Елецкий молча отряхивался от пыли. В его глазах горела темная ярость, но когда он поднял голову, от нее не осталось и облачка. Этот неудачник вдруг весело засмеялся.
Чиж отсчитывал шаги от самого носа Качи-Кальона.
– Восемьдесят восемь, восемьдесят девять, – старательно бубнил он.
За Чижом шли Кравченко и Биля. Они улыбались, видя, как высоко он поднимал ноги.
У подножия скалы переминались кони, привязанные к деревьям, но Даниила и Вернигоры нигде не было видно.
– Девяносто один, девяносто два, девяносто три, – проговорил Чиж и уперся в остатки какой-то древней кладки, рассыпанной перед ним.
Она образовала небольшой, но довольно крутой холм, поросший кустарником и деревьями.
Биля и Кравченко остановились, а Чиж решительно продолжал отсчитывать:
– Девяносто пять, девяносто шесть, девяносто семь.
На последнем числе – сто четыре – Чиж оказался ровно на вершине холма и почесал в затылке. Копать здесь явно было бы трудновато.
– Нешто лопату тебе принести, Федя? – издевательски спросил снизу Кравченко.
– Лопатой тут не взять, – совершенно спокойно ответил на это Чиж. – Кайло надо было брать.
– Здесь кайлом, наверное, целый год долбать придется, – сказал Кравченко. – Да и то, может, мало будет.
– Вот и помоги ему, Николай Степанович, – произнес Биля.
– Это каким же манером?
– Готовь порох.
– А сами с чем же потом останемся? Тут, может, три пуда его нужно!
Чиж опустился на корточки, достал кинжал и стал вырубать корень дерева, уходящий вниз, меж камней. Он вытащил его, расширил щель, лег на камни, принюхался, потом махнул рукой Биле и Кравченко.
– Чуете? – спросил Чиж и повернул голову к есаулу, который опустился на камни рядом с ним.
– Вода! – сказал Биля.
Кравченко наклонился к Чижу, тоже втянул в себя воздух, вздохнул, встал, снял с плеча штуцер и начал обходить вершину кладки, постукивая прикладом по камням.

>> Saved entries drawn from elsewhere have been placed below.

theorem State.azRegWrite_keeps (s : State) (r : AzReq) :
    Keeps [.regs, .csr, .evt, .tally, .sched, .nv, .evr, .wdg, .psq, .chans, .med, .bench, .xlt, .twin, .cxl, .rdma, .sec, .dram, .out, .fresh] s (State.azRegWrite s r) := by
  unfold State.azRegWrite
  refine Keeps.trans ?_ (State.azTake_keeps (by decide) (fun _ => ?_) (fun _ _ => ?_))
  · exact Keeps.refl _ _
  · refine Keeps.ite_st (fun _ => ?_) (fun _ => ?_)
    · dsimp only [State.bad, State.okay, State.refuse, State.later]
      exact Keeps.refl _ _
    · refine Keeps.ite_st (fun _ => ?_) (fun _ => ?_)
      · dsimp only [State.bad, State.okay, State.refuse, State.later]
        exact Keeps.refl _ _
      · dsimp only [State.bad, State.okay, State.refuse, State.later]
        refine Keeps.after (State.writeWord_keeps _ _ _ _ _) (by decide) ?_
        exact Keeps.refl _ _
  · refine Keeps.ite_af (fun _ => ?_) (fun _ => ?_)
    · dsimp only [State.bad, State.okay, State.refuse, State.later]
      dsimp only [id]
      exact Keeps.refl _ _
    · refine Keeps.ite_af (fun _ => ?_) (fun _ => ?_)
      · dsimp only [State.bad, State.okay, State.refuse, State.later]
        dsimp only [id]
        exact Keeps.refl _ _
      · dsimp only [State.bad, State.okay, State.refuse, State.later]
        dsimp only [id]
        exact Keeps.refl _ _

theorem State.azDieMarkFailed_keeps (s : State) (r : AzReq) :
    Keeps [.regs, .evt, .tally, .sched, .nv, .evr, .psq, .chans, .med, .bench, .xlt, .twin, .cxl, .rdma, .sec, .out, .fresh] s (State.azDieMarkFailed s r) := by
  unfold State.azDieMarkFailed
  refine Keeps.trans ?_ (State.azTake_keeps (by decide) (fun _ => ?_) (fun _ _ => ?_))
  · exact Keeps.refl _ _
  · refine Keeps.ite_st (fun _ => ?_) (fun _ => ?_)
    · dsimp only [State.bad, State.okay, State.refuse, State.later]
      exact Keeps.refl _ _
    · dsimp only [State.bad, State.okay, State.refuse, State.later]
      refine Keeps.after (State.settleMed_keeps _) (by decide) ?_
      refine Keeps.after (State.failDie_keeps _ _) (by decide) ?_
      exact Keeps.refl _ _
  · refine Keeps.ite_af (fun _ => ?_) (fun _ => ?_)
    · dsimp only [State.bad, State.okay, State.refuse, State.later]
      dsimp only [id]
      exact Keeps.refl _ _
    · dsimp only [State.bad, State.okay, State.refuse, State.later]
      dsimp only [id]
      exact Keeps.refl _ _

theorem State.azOrphanSweep_keeps (s : State) (r : AzReq) :
    Keeps [.regs, .evt, .tally, .evr, .psq, .chans, .med, .cxl, .out] s (State.azOrphanSweep s r) := by
  unfold State.azOrphanSweep
  refine Keeps.trans ?_ (State.azTake_keeps (by decide) (fun _ => ?_) (fun _ _ => ?_))
  · exact Keeps.refl _ _
  · dsimp only [State.bad, State.okay, State.refuse, State.later]
    exact Keeps.refl _ _
  · dsimp only [State.bad, State.okay, State.refuse, State.later]
    dsimp only [id]
    exact Keeps.refl _ _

Описав круг, он остановился, сел на валун, немного подумал и проговорил:
– Все не срезать. Можно попробовать дыру пробить, но как бы этот купол весь донизу не свалился. Каменюки здоровенные, их нам даже конями не вытащить. Думаю, это колодец. Над ним в старые времена какая-то хоромина стояла. Может, он и засыпан целиком. А если нет, то мы его сейчас развалим. Зря только порох потратим, вот что я вам скажу.

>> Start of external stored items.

-- ==== Sys2Proof/Tests/Slice0.lean ====
section
/-! SUPPORT. Small checks of the model, each on one command or one operation, and for every statement with hypotheses the states and
operands that meet them. -/

namespace Sys2Proof.Tests

open Machine

-- One test at a time: a `decide +kernel` waits for the kernel, and hundreds that wait at once each hold a thread and its stack.
set_option Elab.async false

/-- A controller in ACTIVE with one region, one die, one package, one CXL port, one MAC and one Tandem port at work. -/
def live : State :=
  let s : State := { State.reset with
    psq.vaon := true, psq.mainUp := true, psq.inputGood := true, psq.pstate := .active, tally.started := true, flash.cores := .running, bench.domain := .opened
    xlt.load := .loaded, xlt.extents := 131072, xlt.regions := [(1, { valid := true, mode := .m4, size := 4096, extents := [0] })]
    twin.regions := [(1, { home := true, opened := true, served := true })], twin.session := 1, twin.p0 := { st := .up }, twin.compat := 0
    med.chans := [(0, { lstate := .active, pkg0 := 2 })], med.groups := [(0, { railsUp := true, inService := true })]
    med.dies := [(0, { identified := true, used := true, tables := true })], dram.st := .ready
    cxl.ports := [(0, { st := .l0 })], rdma.macs := [(0, { up := true })], rdma.qps := [(0, { connected := true })] }
  ((((s.setBit Reg.RDM_CTRL 0 0 true).setBit Reg.ETH_PTP_MACS 0 0 true).setBit Reg.ETH_CTRL 0 0 true).setBit Reg.TDM_CTRL 0 0 true).setBit Reg.TDM_CTRL 0 (State.portEn false) true

/-- `live` as the home of a pair. -/
def paired : State := { live with twin.pair := .paired }

/-- What `Takes` asks of a state, each as a decision. -/
def takesChecks (s : State) (r : AzReq) (op : Nat) : List Bool :=
  [decide (s.life ≠ .ended), decide (s.canTake r.chan = true), decide ((s.chan r.chan).who ≠ .none), decide (s.pageInsecure r = false),
    decide (r.via = .legacy ∨ r.session = s.sessionOf r.chan), decide (s.duplicateOf r = none), decide (s.stateForbids r op = false),
    decide (s.recoveryForbids r op = false), decide (s.keepForbids op = false), decide (r.via = .legacy → r.params.length ≤ 14),
    decide (r.flags = 0)]

theorem takes_mk {s : State} {r : AzReq} {op : Nat} (h : ∀ b ∈ takesChecks s r op, b = true) : s.Takes s.wakeIdle r op := by
  constructor <;> first
    | rfl
    | exact of_decide_eq_true (h _ (by simp only [takesChecks, List.mem_cons, true_or, or_true]))

/-- What `Accepts` asks of a frame. -/
def acceptsChecks (s : State) (p : Bool) (f : TFrame) : List Bool :=
  [decide (s.psq.mainUp = true), decide (s.bit Reg.TDM_CTRL 0 0 = true), decide (s.bit Reg.TDM_CTRL 0 (State.portEn p) = true),
    decide ((s.tport p).st = .up), decide (s.twin.pair = .paired ∨ s.twin.pair = .attesting), decide (f.shapeOk = true), decide (f.session ≠ 0),
    decide (f.session = s.twin.session), decide ((s.tport p).fseqRx < f.fseq), decide (f.tagOk = true),
    decide (f.phase = (s.tport p).phaseRx ∨ (s.tport p).oldKey = true)]

theorem accepts_mk {s : State} {p : Bool} {f : TFrame} (h : ∀ b ∈ acceptsChecks s p f, b = true) : s.Accepts p f := by
  constructor <;> exact of_decide_eq_true (h _ (by simp only [acceptsChecks, List.mem_cons, true_or, or_true]))

/-- What `Judges` asks of a state. -/
def judgesChecks (s : State) (n : Nat) : List Bool :=
  [decide (s.ingressOpen = true), decide (s.bit Reg.RDM_CTRL 0 0 = true), decide (s.macTakes (s.qp n).mac.val = true),
    decide ((s.qp n).connected = true), decide ((s.qp n).error = false), decide ((s.qp n).rnr = none)]

theorem judges_mk {s : State} {n : Nat} {ce : Bool} (h : ∀ b ∈ judgesChecks s n, b = true) :
    s.Judges (((s.wakeIdle).context n).congestion n ce) n ce := by
  constructor <;> first
    | rfl
    | exact of_decide_eq_true (h _ (by simp only [judgesChecks, List.mem_cons, true_or, or_true]))

/-! ### Frames that the tests answer with: a frame of zeros and a codeword with a wrong CRC -/

theorem frameBits_zeros (w : BitVec 2400) (lo n : Nat) (h : ∀ i < n, w.getLsbD (lo + i) = false) : frameBits w lo n = List.replicate n false := by
  rw [frameBits, List.eq_replicate_iff]
  refine ⟨by rw [List.length_map, List.length_range], fun b hb => ?_⟩
  obtain ⟨i, hi, rfl⟩ := List.mem_map.1 hb
  exact h i (List.mem_range.1 hi)

theorem crc12_zeros {w : BitVec 2400} {lo n : Nat} (h : ∀ i < n, w.getLsbD (lo + i) = false) (l : List Bool) :
    crc12 (frameBits w lo n ++ l) = crc12 l := by
  have hz : (List.replicate n false).foldl (fun (c : BitVec 12) b => if c.getLsbD 11 != b then (c <<< 1) ^^^ 0x80F#12 else c <<< 1) 0 = 0 := by
    clear h
    induction n with
    | zero => rfl
    | succ n ih => rw [List.replicate_succ, List.foldl_cons]; exact ih
  unfold crc12; rw [frameBits_zeros w lo n h, List.foldl_append, hz]

theorem bchParity_zeros {w : BitVec 2400} {lo n : Nat} (h : ∀ i < n, w.getLsbD (lo + i) = false) (l : List Bool) :
    bchParity (frameBits w lo n ++ l) = bchParity l := by
  have hz : (List.replicate n false).foldl (fun (r : BitVec 288) b => if r.getLsbD 287 != b then (r <<< 1) ^^^ bchGenerator else r <<< 1) 0 = 0 := by
    clear h
    induction n with
    | zero => rfl
    | succ n ih => rw [List.replicate_succ, List.foldl_cons]; simpa using ih
  unfold bchParity; rw [frameBits_zeros w lo n h, List.foldl_append, hz]

theorem frameBits_last (w : BitVec 2400) (lo n : Nat) : frameBits w lo (n + 1) = frameBits w lo n ++ [w.getLsbD (lo + n)] := by
  rw [frameBits, List.range_succ, List.map_append]; rfl

theorem bchDecode_codeword {w : BitVec 2400} (h1 : isCodeword w = true) : bchDecode w = some (w, 0) := by
  unfold bchDecode
  rw [if_pos h1]

theorem hardDecode_bind {w : BitVec 2400} : hardDecode w = (bchDecode w).bind fun a => if frameCrcOk a.1 then some (decodedOf a.1 a.2) else none := by
  unfold hardDecode
  generalize bchDecode w = o
  generalize frameCrcOk = p
  generalize decodedOf = g
  cases o with
  | none => rfl
  | some a => obtain ⟨x, k⟩ := a; rfl

theorem hardDecode_codeword {w : BitVec 2400} {c : Bool} (h1 : isCodeword w = true) (h2 : frameCrcOk w = c) : hardDecode w = if c then some (decodedOf w 0) else none := by
  rw [hardDecode_bind, bchDecode_codeword h1, ← h2, Option.bind_some]

theorem findSome_first {α : Type} (f : Nat → Option α) {a : α} (n : Nat) (h : f 0 = some a) : (List.range (n + 1)).findSome? f = some a := by
  rw [List.range_succ_eq_map, List.findSome?_cons, h]

theorem softDecode_patterns (ref p m : BitVec 2400) : softDecode ref p m = (List.range 1024).findSome? fun k =>
    hardDecode (ref ^^^ ((softBits ref p m).foldl (fun (a : BitVec 2400 × Nat) i =>
      (if k.testBit a.2 then a.1 ||| BitVec.twoPow 2400 i else a.1, a.2 + 1)) (0, 0)).1) := by
  unfold softDecode
  with_reducible rfl

theorem softDecode_of_hardDecode {ref : BitVec 2400} (p m : BitVec 2400) {d : Decoded} (h : hardDecode ref = some d) :
    softDecode ref p m = some d := by
  have hz (l : List Nat) (j : Nat) : (l.foldl (fun (a : BitVec 2400 × Nat) i =>
      (if (0 : Nat).testBit a.2 then a.1 ||| BitVec.twoPow 2400 i else a.1, a.2 + 1)) (0, j)).1 = 0 := by
    induction l generalizing j with
    | nil => rfl
    | cons x l ih => rw [List.foldl_cons]; simpa using ih (j + 1)
  rw [softDecode_patterns]
  have e : (fun k => hardDecode (ref ^^^ ((softBits ref p m).foldl (fun (a : BitVec 2400 × Nat) i =>
      (if k.testBit a.2 then a.1 ||| BitVec.twoPow 2400 i else a.1, a.2 + 1)) (0, 0)).1)) 0 = some d := by
    beta_reduce
    rw [hz, show ref ^^^ 0 = ref from BitVec.xor_zero, h]
  exact findSome_first _ 1023 e

theorem getLsbD_zeros (lo n : Nat) : ∀ i < n, (0#2400).getLsbD (lo + i) = false := fun _ _ => BitVec.getLsbD_zero

theorem isCodeword_zero : isCodeword 0#2400 = true := by
  rw [isCodeword, ← List.append_nil (frameBits _ _ _), bchParity_zeros (getLsbD_zeros _ _)]; decide +kernel

theorem frameCrcOk_zero : frameCrcOk 0#2400 = true := by
  rw [frameCrcOk, frameCrc, crc12_zeros (getLsbD_zeros _ _), ← List.append_nil (frameBits _ _ _), crc12_zeros (getLsbD_zeros _ _)]
  decide +kernel

/-- A frame of zeros is a codeword whose CRC is right. -/
theorem hardDecode_zero : hardDecode 0#2400 = some (decodedOf 0#2400 0) := hardDecode_codeword isCodeword_zero frameCrcOk_zero

/-- A codeword whose CRC is wrong. -/
def miscrc : BitVec 2400 := BitVec.twoPow 2400 2111 ||| (bchGenerator.reverse.setWidth 2400 <<< 2112)

theorem miscrc_low (i : Nat) (h : i < 2111) : miscrc.getLsbD i = false := by
  have h1 : ¬ (2111 = i) := by omega
  have h2 : i < 2112 := by omega
  rw [miscrc, BitVec.getLsbD_or, BitVec.getLsbD_twoPow, BitVec.getLsbD_shiftLeft, decide_eq_false h1, decide_eq_true h2, Bool.and_false,
    Bool.not_true, Bool.and_false, Bool.false_and, Bool.or_false]

theorem miscrc_top : miscrc.getLsbD 2111 = true := by decide +kernel

theorem isCodeword_miscrc : isCodeword miscrc = true := by
  rw [isCodeword, frameBits_last miscrc 0 2111, bchParity_zeros (fun i h => by rw [Nat.zero_add]; exact miscrc_low i h), Nat.zero_add, miscrc_top]
  decide +kernel

theorem frameCrcOk_miscrc : frameCrcOk miscrc = false := by
  rw [frameCrcOk, frameCrc, frameBits_last miscrc 2060 51, crc12_zeros (fun i h => by rw [Nat.zero_add]; exact miscrc_low i (by omega)),
    crc12_zeros (fun i h => miscrc_low _ (by omega)), miscrc_top]
  decide +kernel

theorem hardDecode_miscrc : hardDecode miscrc = none := hardDecode_codeword isCodeword_miscrc frameCrcOk_miscrc

/-- `live` in MAKER with an authorisation for FIELD_OPEN staged on channel 0. -/
def staged : State := { live with
  sec.groups := 0xFFFF
  chans := [(0, { who := .shelf, rights := 0x7F, stage := [(0, 0x020101), (1, Config.otpWord 0x024), (2, Config.otpWord 0x025),
    (3, Config.otpWord 0x026), (4, Config.otpWord 0x027)] })] }

theorem staged_groups : staged.authGroups 0 2 true = some [1] := by
  have h (k : Fin 4) : staged.stageWord 0 (1 + k.val) = Config.otpWord (0x024 + k.val) := by
    match k with
    | 0 => rfl
    | 1 => rfl
    | 2 => rfl
    | 3 => rfl
  have hu : ((List.range 4).all fun k => staged.stageWord 0 (1 + k) == Config.otpWord (0x024 + k)) = true := by
    rw [List.all_eq_true]; intro k hk; rw [List.mem_range] at hk; exact beq_iff_eq.2 (h ⟨k, hk⟩)
  have h0 : staged.stageWord 0 0 = 0x020101#32 := rfl
  have h29 : staged.stageWord 0 29 = 0#32 := rfl
  have hl : staged.life = .maker := by decide +kernel
  have hr : staged.sec.rop = 0 := rfl
  unfold State.authGroups
  simp only [h0, h29, hu, hl, hr]
  decide +kernel

/-- REGION_CREATE of one sett in M2. -/
def create : AzReq := { chan := 0, params := [1, 1] }

/-- The same with the home role for the twin. -/
def createFar : AzReq := { chan := 0, params := [1, 17] }

/-- What creating that region here comes to. -/
def created (s : State) (r : AzReq) (home : Bool) : Option (State × Nat) :=
  s.wakeIdle.createHere (r.n 0) (Mode.ofCode (r.n 1)) ((r.n 1).testBit 2) ((r.n 1).testBit 3) home

theorem created_live : (created live create true).isSome = true := by decide +kernel
theorem created_paired : (created paired createFar false).isSome = true := by decide +kernel

/-- Five decidable facts at once, before a last one. -/
theorem five_and {a b c d e r : Prop} (h : a ∧ b ∧ c ∧ d ∧ e) (k : r) : a ∧ b ∧ c ∧ d ∧ e ∧ r :=
  ⟨h.1, h.2.1, h.2.2.1, h.2.2.2.1, h.2.2.2.2, k⟩

theorem some_pair {α β : Type} (o : Option (α × β)) (h : o.isSome = true) : o = some ((o.get h).1, (o.get h).2) := (Option.some_get h).symm

/-- A command of a kind to die 0, with tag 1,023. -/
def cmd (op : QmiOp) : QmiCmd := { op := op, die := 0, tag := 1023 }

/-- `live` with a command sent on channel 0. -/
def sent (c : QmiCmd) : State := { live with med.chans := [(0, { lstate := .active, pkg0 := 2, sent := [c] })] }

/-- A package descriptor that passes every check of Table 4-7. -/
def goodDesc : List Byte :=
  let d : List Byte := [1, 4, 4, 0x10, 20, 0x0E, 16, 8, 4, 0, 1] ++ List.replicate 0xF3 0
  d ++ [(crc16 d).setWidth 8, (crc16 d >>> 8).setWidth 8]

set_option maxRecDepth 100000 in
theorem goodDesc_ok : descCheck goodDesc = none := by decide +kernel

/-- A flit of commands with SEQ 1. -/
def goodFlit : Flit := mkFlit .msg 63 1 0

set_option maxRecDepth 100000 in
theorem goodFlit_ok : flitBad goodFlit = false ∧ flitKind goodFlit = 1 ∧ flitSeq goodFlit = 1 := by decide +kernel

theorem flitBad_kind3 : flitBad 0xC000#544 = true := by
  unfold flitBad; rw [Bool.or_eq_true]; exact .inr (by decide +kernel)

/-- One level of each boundary of M2 and M4 at each of five rungs. -/
def ladder : List Sample := [Mode.m2, Mode.m4].flatMap fun m => (List.range 15).flatMap fun k => (List.range 5).map fun r =>
  { mode := m, rung := Fin.ofNat 9 r, copy := false, k := k, level := 0 }

/-- `live` with those five rungs written on die 0, each at a time of its own. -/
def laddered : State := { live with
  tally.now := 0x100000000
  med.dies := [(0, { identified := true, used := true, tables := true, sentinels := [Mode.m2, Mode.m4].flatMap fun m => (List.range 5).map fun r =>
    { mode := m, rung := Fin.ofNat 9 r, copy := false, written := 2 ^ (2 * r) } })] }

/-- A work queue entry of an opcode, with the rest zero. -/
def wqe (op : Fin 5) : Wqe := {
  opcode := op, signal := true, wait := false, localKey := 0, localVa := 0, length := 0, remoteKey := 0, remoteVa := 0, imm := 0, waitCq := 0
  waitCount := 0, idx := 0 }

/-- A Tandem flit of payload with SEQ 0. -/
def goodTFlit : TFlit := mkTFlit 0 0 1 0

set_option maxRecDepth 100000 in
theorem goodTFlit_ok : tflitBad goodTFlit = false ∧ tflitSeq goodTFlit = 0 := by decide +kernel

/-! ### WellFormed: a command that no sender can spell, one for each check -/

/-- A frame header with a session and an FSEQ, of a HEARTBEAT. -/
def frameOf (session : Word) (fseq : Nat) (tagOk : Bool := true) : TFrame :=
  { header := frameHeader (.heartbeat 0 0 0 .green) false session fseq, tagOk := tagOk }

def tf : TFrame := frameOf 1 1

/-- A frame of a reserved KIND, which every command of the link may carry. -/
def noKind : TFrame := { header := 0 }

– Николай Степанович, а ты так срежь, чтобы все вверх пошло да на сторону. Ты же мастеровитый человек, вот и покажи себя! – сказал Биля.
– Покажи им! – передразнил есаула Кравченко, весьма довольный таким признанием с его стороны. – Но уж тогда все под мое начало поступайте. Мне одному никак не своротить это дело.
В горах прокатилось эхо взрыва.
Ньюкомб поднял голову, прислушался, посмотрел на солнце, которое уже перевалило зенит. После этого он оглядел медленно ползущую колонну, послал коня рысью и объехал моряков с «Таифа», замыкающих строй.
– Джентльмены, надо шагать пошире! – сказал Ньюкомб, подъехав к боцману и офицеру, которые шли во главе колонны.
Он не знал, что в этот самый момент Биля держал на плечах веревку, которая уходила в отверстие, пробитое взрывом, и осторожно отпускал ее. Над дырой в кладке склонился Кравченко. Там, в темноте, плясали по стенам отсветы пламени.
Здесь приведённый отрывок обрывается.